Demba Ba remembers exactly where he was when the “offer of a lifetime” from the Chinese Super League came in.
“Right before the season started in Turkey, my agent called and said to me ‘What I’m going to tell you, I’ll only tell you once’,” he recalls.
“I’d already turned down one offer to go and play in China, I wasn’t interested. I had a great life in Turkey and was on very good money. But he said to me: ‘This kind of offer only comes once in a lifetime’. So I said ‘Well let’s look at it’. He’d looked after me from the age of 16, we could be open and honest with each other. Then he brought me the offer and I thought ‘Damn, what am I going to do with this?’”
The second offer turned out to be more than double the amount he was on at Besiktas. The potential to change his life, and that of those around him, was simply too tempting to turn down and in 2016 he joined Shanghai Shenhua, one of the first players based in Europe to join an ambitious effort to supercharge China’s football evolution.
That push was inspired by president Xi Jinping, who expressed a desire that China would become a power in the global game, hosting and winning the World Cup in the not-too-distant future. Seeking to ingratiate themselves with the regime, wealthy businessmen took over clubs and sanctioned huge spends on big name players. The two situations are different but Ba sees some similarities in what is happening this summer.
“What happened to me is why I can understand exactly why the players now are looking to Saudi Arabia,” he admits.

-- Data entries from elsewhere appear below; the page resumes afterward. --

/-- Breadth-first search for a relocation path of at most `fuel` moves: each path on the frontier lists its moves, the last
first, and ends at a bucket and a width that need room. `seen` holds the buckets already reached for a width. -/
def Cuckoo.search (c : Cuckoo) : Nat → List (List Move × Nat × Bool) → List (Nat × Bool) → Option (List Move)
  | 0, fr, _ => (fr.find? (fun p => (c.room p.2.1 p.2.2).isSome)).map (·.1)
  | fuel + 1, fr, seen =>
    match fr.find? (fun p => (c.room p.2.1 p.2.2).isSome) with
    | some p => some p.1
    | none =>
      let next := fr.flatMap (fun p => (c.movable p.2.1 p.2.2).map (fun m =>
        (({ b := p.2.1, i := m.1, wide := m.2.1, dest := m.2.2 } : Move) :: p.1, m.2.2, m.2.1)))
      let step (a : List (List Move × Nat × Bool) × List (Nat × Bool)) (p : List Move × Nat × Bool) :=
        if a.2.contains (p.2.1, p.2.2) then a else (a.1 ++ [p], (p.2.1, p.2.2) :: a.2)
      let r := next.foldl step ([], seen)
      if r.1.isEmpty then none else c.search fuel r.1 r.2

/-- A relocation path of at most 32 moves that frees room for an entry in `b1` or `b2` (R85), the free end first. -/
def Cuckoo.path (c : Cuckoo) (b1 b2 : Nat) (wide : Bool) : Option (List Move) :=
  c.search 32 [([], b1, wide), ([], b2, wide)] [(b1, wide), (b2, wide)]

/-! ## Rule SRAM -/

/-- The byte string that rule hashes run over (R83). -/
def ruleString (table : Nat) (key : List Byte) : List Byte := [BitVec.ofNat 8 table, BitVec.ofNat 8 key.length] ++ key

/-- The candidate buckets of a rule on a die (R83). -/
def ruleBuckets (d : Dev) (die table : Nat) (key : List Byte) : Nat × Nat :=
  let seed := regVal d (rRuleSeed die)
  let b1 := crc32c seed (ruleString table key) % 2 ^ 17
  let b2 := crc32 (seed ^^^ 0x5A5A5A5A) (ruleString table key) % 2 ^ 17
  (b1, if b2 = b1 then b1 ^^^ 1 else b2)

/-- The table key of slot `i` of bucket `b` on a die. -/
def slotKey (die b i : Nat) : Nat := 2 ^ 20 * die + 4 * b + i

/-- The table key of stash slot `i` of a die (R80, R560; log 89: DEDUCED, one stash of 16 slots per edge die). -/
def stashKey (die i : Nat) : Nat := 2 ^ 20 * die + 2 ^ 19 + i

/-- A rule slot. -/
def ruleAt (d : Dev) (k : Nat) : RuleSlot := tget {} d.edge.rules k

/-- The device with rule slot `k` being `r`. -/
def setRule (k : Nat) (r : RuleSlot) : Dev → Dev := onEdge (fun e => { e with rules := tput {} e.rules k r })

/-- The slot keys a lookup reads: both buckets and the stash, in that order (R84). -/
def lookupKeys (d : Dev) (die table : Nat) (key : List Byte) : List Nat :=
  let b := ruleBuckets d die table key
  (List.range 4).map (slotKey die b.1) ++ (List.range 4).map (slotKey die b.2)
    ++ (List.range 16).map (stashKey die)

/-- Whether a version is visible in epoch number `e` (R87). -/
def visible (birth death : Nat) (opn : Bool) (e : Nat) : Bool :=
  decide ((e + 256 - birth % 256) % 256 < 128) &&
    (opn || (decide (1 ≤ (death + 256 - e % 256) % 256) && decide ((death + 256 - e % 256) % 256 ≤ 127)))

/-- Whether a slot holds the entry of `key` in `table`. -/
def holdsKey (r : RuleSlot) (table : Nat) (key : List Byte) : Bool := r.used && !r.second && r.table == table && r.key == key

/-- The slot of the entry of `key` visible in epoch `e` on a die (R82). -/
def ruleFind (d : Dev) (die table : Nat) (key : List Byte) (e : Nat) : Option Nat :=
  (lookupKeys d die table key).find? (fun k =>
    let r := ruleAt d k
    holdsKey r table key && visible r.birth r.death r.opn e)

/-- The rule SRAM of a die as the relocation search sees it. -/
def ruleCuckoo (d : Dev) (die : Nat) : Cuckoo where
  occ b i :=
    let r0 := ruleAt d (slotKey die b i)
    if !r0.used then none
    else
      let r := if r0.second then ruleAt d (slotKey die b (i - 1)) else r0
      let bs := ruleBuckets d die r.table r.key
      some (if bs.1 = b then bs.2 else bs.1, r.wide)

/-- The device with the hit counters of a slot holding `p` packets and `b` bytes. -/
def setHits (k p b : Nat) (d : Dev) : Dev :=
  { d with ctr := tput 0 (tput 0 d.ctr (ctrKey .ruleHitPkts k 0) p) (ctrKey .ruleHitBytes k 0) b }

/-- Put an entry into slot `k`, with the upper half of a pair where it is wide; the slot's hit counters start again
(Table 18.1). -/
def placeRule (k : Nat) (r : RuleSlot) (d : Dev) : Dev :=
  let d := setHits k 0 0 (setRule k r d)
  if r.wide then setRule (k + 1) { used := true, second := true } d else d

/-- Free slot `k`, with the upper half of a pair. -/
def freeRule (k : Nat) (d : Dev) : Dev :=
  let w := (ruleAt d k).wide
  let d := setRule k {} d
  if w then setRule (k + 1) {} d else d

/-- Carry out one move: the destination is written before the source is cleared (R85); the rule keeps its hit counts. -/
def moveRule (die : Nat) (m : Move) (d : Dev) : Dev :=
  match (ruleCuckoo d die).room m.dest m.wide with
  | some i =>
    let k := slotKey die m.b m.i
    let dst := slotKey die m.dest i
    freeRule k (setHits dst (ctrVal d .ruleHitPkts k 0) (ctrVal d .ruleHitBytes k 0) (placeRule dst (ruleAt d k) d))
  | none => d

/-- Insert an entry, with the hit counts it has so far, into its buckets: the first free place in b1 then b2, or after a
relocation path (R85). -/
def insertBuckets (die : Nat) (r : RuleSlot) (hits : Nat × Nat) (d : Dev) : Option Dev :=
  let bs := ruleBuckets d die r.table r.key
  match (ruleCuckoo d die).path bs.1 bs.2 r.wide with
  | none => none
  | some ms =>
    let d := ms.foldl (fun d m => moveRule die m d) d
    match (ruleCuckoo d die).room bs.1 r.wide with
    | some i => some (setHits (slotKey die bs.1 i) hits.1 hits.2 (placeRule (slotKey die bs.1 i) r d))
    | none =>
      match (ruleCuckoo d die).room bs.2 r.wide with
      | some i => some (setHits (slotKey die bs.2 i) hits.1 hits.2 (placeRule (slotKey die bs.2 i) r d))
      | none => none

/-- A free place in the stash of a die: one slot, or two neighbouring slots for a wide rule. -/
def stashRoom (d : Dev) (die : Nat) (wide : Bool) : Option Nat :=
  let free (i : Nat) : Bool := !(ruleAt d (stashKey die i)).used
  (List.range 16).find? (fun i => free i && (!wide || (decide (i < 15) && free (i + 1))))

So far the recruitment drive, kick-started when Newcastle’s owners PIF took control of four of the biggest clubs in the kingdom to facilitate an overhaul of the domestic league, has seen mostly players edging towards the end of their careers accepting hugely lucrative contract offers to move.
Behind the scenes, though, those involved in the recruitment drive say it is even more frantic than it appears – a whirlwind of speculation, secret talks and smokescreens being used by players and representatives for leverage and lucrative pay days.

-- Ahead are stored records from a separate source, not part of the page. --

-- ==== Sys2Proof/Machine/Flow.lean ====
section
/-! DEFINITION. Flow state (R101 to R112): flow tags, the update of an entry, the flow cache and its misses on the edge
die, the flow table on the store die, and aging. -/

namespace Sys2Proof.Machine

/-- The flow key of a profile over a frame's key bytes (R102). -/
def flowKey (idx : Nat) (p : FlowProfile) (key : List Byte) : List Byte :=
  BitVec.ofNat 8 idx :: ((List.range 64).filter (bitOf p.keyMask)).map (fun k => lget 0 key k)

/-- The flow tag (R102). -/
def flowTagOf (d : Dev) (die idx : Nat) (p : FlowProfile) (key : List Byte) : Nat :=
  let k := flowKey idx p key
  let seed := regVal d (rFlowSeed die)
  crc32c seed k + crc32 seed k * 2 ^ 32 + crc64 k * 2 ^ 64

/-- The two buckets of a tag (R102). -/
def flowBuckets (tag : Nat) : Nat × Nat :=
  let b1 := bitsOf tag 0 20
  let b2 := bitsOf tag 32 20
  (b1, if b2 = b1 then b1 ^^^ 1 else b2)

/-- Time in units of 256 ns, truncated to 32 bits (R104). -/
def flowTime (d : Dev) : Nat := beat d / 256 % 2 ^ 32

/-- The low 8 bits of a field slot, 0 where the slot is absent or the profile names none (R104). -/
def fieldLo8 (fields : Tab (Option Word32)) : Option Nat → Nat
  | none => 0
  | some k => match tget none fields k with | some v => v.toNat % 256 | none => 0

/-- The saturating raise of histogram bin `j`. -/
def histBump : Nat → List Nat → List Nat
  | 0, [] => [1]
  | 0, h :: t => min (h + 1) 255 :: t
  | n + 1, [] => 0 :: histBump n []
  | n + 1, h :: t => h :: histBump n t

/-- The update of a flow entry by a committed frame (R104), with the frame's inter-arrival time of feature 142. -/
def flowUpdate (e : FlowEntry) (t len : Nat) (isNew : Bool) (idx : Nat) (p : FlowProfile)
    (fields : Tab (Option Word32)) : FlowEntry × Nat :=
  let reinit := isNew || e.gen != p.gen
  let d := (t + 2 ^ 32 - e.lastSeen) % 2 ^ 32
  let iat := min d 65535
  let e1 : FlowEntry :=
    if reinit then { valid := true, tag := e.tag, profile := idx, gen := p.gen, firstSeen := t, lastSeen := t }
    else if e.packets = 1 then { e with iatEwma := iat, iatDev := 0, lastSeen := t }
    else
      let err : Int := iat - e.iatEwma
      { e with
        iatEwma := wrapInt 16 ((e.iatEwma : Int) + err / 2 ^ p.k)
        iatDev := wrapInt 16 ((e.iatDev : Int) + ((err.natAbs : Int) - e.iatDev) / 2 ^ p.k)
        lastSeen := t }
  let bin := (p.edges.filter (fun x => x < len)).length
  ({ e1 with
      packets := min (e1.packets + 1) (2 ^ 32 - 1)
      bytes := min (e1.bytes + len) (2 ^ 40 - 1)
      hist := histBump bin e1.hist
      flags := e1.flags ||| (fieldLo8 fields p.flagA + 256 * fieldLo8 fields p.flagB) },
   if reinit then 0 else iat)

/-! ## The flow cache of the edge die -/

/-- The first way key of a tag's set on a die (R106). -/
def setBase (die tag : Nat) : Nat := 65536 * die + 16 * bitsOf tag 64 12

/-- The ways of a tag's set. -/
def setWays (die tag : Nat) : List Nat := (List.range 16).map (setBase die tag + ·)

i has been told by one agent it has “absolutely” disrupted the summer market. As i revealed last week, Marco Silva was offered more than £300,000-a-week to manage Al-Hilal.
And Ba is adamant that discreet calls from people connected to “some of the biggest players in the world” have been made about moving to Saudi Arabia.

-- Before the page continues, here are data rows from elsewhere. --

/-- DEEP_REQUEST_ISSUE (R139, R140, R142): the head of the dispatch FIFO is sent once its bytes are there and it holds a
token and a credit; a head whose deadline has passed is removed unsent. -/
def deepIssue (die : Nat) (d : Dev) : Dev :=
  match fifoOf d die with
  | [] => d
  | r :: rest =>
    let q := deepOf d die r
    if q.deadline < beat d then
      let d := modDeep die r (fun _ => {}) (modFifo die (fun _ => rest) d)
      match q.frame with
      | some fid => deepDefault fid .deadline true d
      | none => d
    else
      let b := tget {} d.edge.deepBk die
      let cap : Int := 256 * issueTok
      let ready : Bool := match q.frame with
        | some fid => (frameOf d fid).ended || decide (q.needBytes ≤ (frameOf d fid).bytes.length)
        | none => true
      match pickCluster d die (ctxOf d q.context).clusters with
      | none => d
      | some cl =>
        if ready = true ∧ issueTok ≤ bkLevel cap 1 (beat d) b then
          let feats := match (ctxVer d q.context q.tag).plan, q.frame with
            | some p, some fid => if p.block then planFeats (frameOf d fid) p else q.feats
            | _, _ => q.feats
          let label := match (ctxVer d q.context q.tag).plan, q.frame with
            | some p, some fid => labelOf (frameOf d fid) p (ctxVer d q.context q.tag).fb
            | _, _ => q.label
          let d := modDeep die r (fun q => { q with issued := true, cluster := cl, feats, label }) (modFifo die (fun _ => rest) d)
          let d := onEdge (fun e => { e with
            deepBk := tput {} e.deepBk die (bkTake cap 1 (beat d) issueTok b)
            credits := tmod 0 e.credits (4 * cl + die) (· + 1) }) d
          bump .deepSent die 0 d
        else d

/-- DEEP_DEADLINE (R142, R144, R151): the deadline of a request has passed with no timely OK result. -/
def deepDeadline (die r : Nat) (d : Dev) : Dev :=
  let q := deepOf d die r
  if q.used ∧ ¬ q.settled ∧ q.deadline < beat d then
    let gone := !q.issued
    let d := if gone then modDeep die r (fun _ => {}) (modFifo die (·.erase r) d)
      else modDeep die r (fun q => { q with settled := true, frame := none, held := 0 }) d
    match q.frame with
    | some fid => deepDefault fid .deadline true d
    | none => d
  else d

/-- A credit of a die returns from a cluster (R140). -/
def returnCredit (die cl : Nat) : Dev → Dev := onEdge (fun e => { e with credits := tmod 0 e.credits (4 * cl + die) (· - 1) })

/-- INFERENCE_RESULT (R137, R138, R140, R144, R145): the result of an issued request arrives. A result that the cluster
itself determined (EXPIRED, ERROR, feedback) stands in the request; otherwise the operands carry it. -/
def inferenceResult (die r status verdict score : Nat) (outputs : List Word32) (d : Dev) : Dev :=
  let q := deepOf d die r
  if ¬ q.used ∨ ¬ q.issued ∨ ¬ q.arrived then d
  else
    let a := match q.ans with | some a => a | none => (status, verdict, score, outputs.map BitVec.toNat)
    let d := returnCredit die q.cluster (modDeep die r (fun _ => {}) d)
    let v := a.2.1 % 8
    match q.frame with
    | none => bump (if q.settled then .deepLate else .deepOrphan) die 0 d
    | some fid =>
      if q.deadline < beat d then deepDefault fid .deadline true (bump .deepLate die 0 d)
      else if a.1 = 0 ∧ v ≤ 3 then
        let vq := if bitOf a.2.1 3 then some (bitsOf a.2.1 4 4) else none
        decide_ fid (v - 1) 2 vq a.2.2.1 ((a.2.2.2 ++ List.replicate 8 0).take 8) true true (bump .deepApplied die 0 d)
      else deepDefault fid .result true d

/-- RULE_SWEEP_DONE is in the epoch family; the meanings of the verdict rows follow. -/
def execMatchRelease (bp : Nat) (s : State) := run (.matchRelease bp) (matchRelease bp) s
/-- FLOW_MISS_ANSWER (R108). -/
def execFlowMissAnswer (die : Nat) (s : State) := run (.flowMissAnswer die) (flowAnswer die) s
/-- DEEP_REQUEST_ISSUE (R142). -/
def execDeepRequestIssue (die : Nat) (s : State) := run (.deepRequestIssue die) (deepIssue die) s
/-- DEEP_DEADLINE (R144). -/
def execDeepDeadline (die req : Nat) (s : State) := run (.deepDeadline die req) (deepDeadline die req) s
/-- INFERENCE_RESULT (R144, R145). -/
def execInferenceResult (die req status verdict score : Nat) (outputs : List Word32) (s : State) :=
  run (.inferenceResult die req status verdict score outputs) (inferenceResult die req status verdict score outputs) s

“I spoke to a guy who is very close to the agents who are influencing things in Saudi Arabia and he was telling me the amount of calls they are getting is huge because every player wants to play there now, they’re just not public about it right now,” he says.
“And we are not just talking average players, we are talking some of the biggest in the world.
“They cannot keep up with it, the demand for players to go to Saudi. It is not just about Saudi Arabia trying to poach players, it is about players actively wanting to go to Saudi Arabia which is not heard of as much but is true.”
It is not simply a case of adding another Ferrari to the collection that is attractive to many of them. Ba says he was motivated by wanting to take care of his family and give them “generational wealth”.
“In African culture, when we make it big we want to take care of people around us. There’s that sense of gratefulness and care towards the community around us so it can be a factor and will be for these players too,” he says.
In China Ba prospered, scoring 20 goals in his first 20 games. But he noted that the players who followed him – the likes of Brazil international Oscar and Belgium international Yannick Carrasco – had used the sums offered to the first players to move to negotiate even bigger contracts.
His team agreed to renegotiate his contract but he suffered a sickening broken leg in a game 24 hours later. To their credit, they supported his rehab and when he returned, offered him new terms which represented a 40 per cent pay rise.
So the money sloshing around Chinese football was not inconsiderable but it was not enough to make a lasting legacy.
Ba believes impatience with the rate of progress and inferior infrastructure did not help but he says the biggest issue – and one which he predicts may undermine Saudi Arabia – was not having a plan to grow the grassroots of the game or improve homegrown players.
“What the Saudis are doing will have an impact. If you sign Cristiano Ronaldo, he has so much power in world football that he can change things,” he says.
“But if they want to change everything and develop something in the country, you must go from the ground up. Where is their plan for grassroots?
“It’s not right to compare it to Europe, it will never rival that. The game is in the blood here, it is a cultural thing and it takes more than just money, it takes time and willingness to grow it organically.”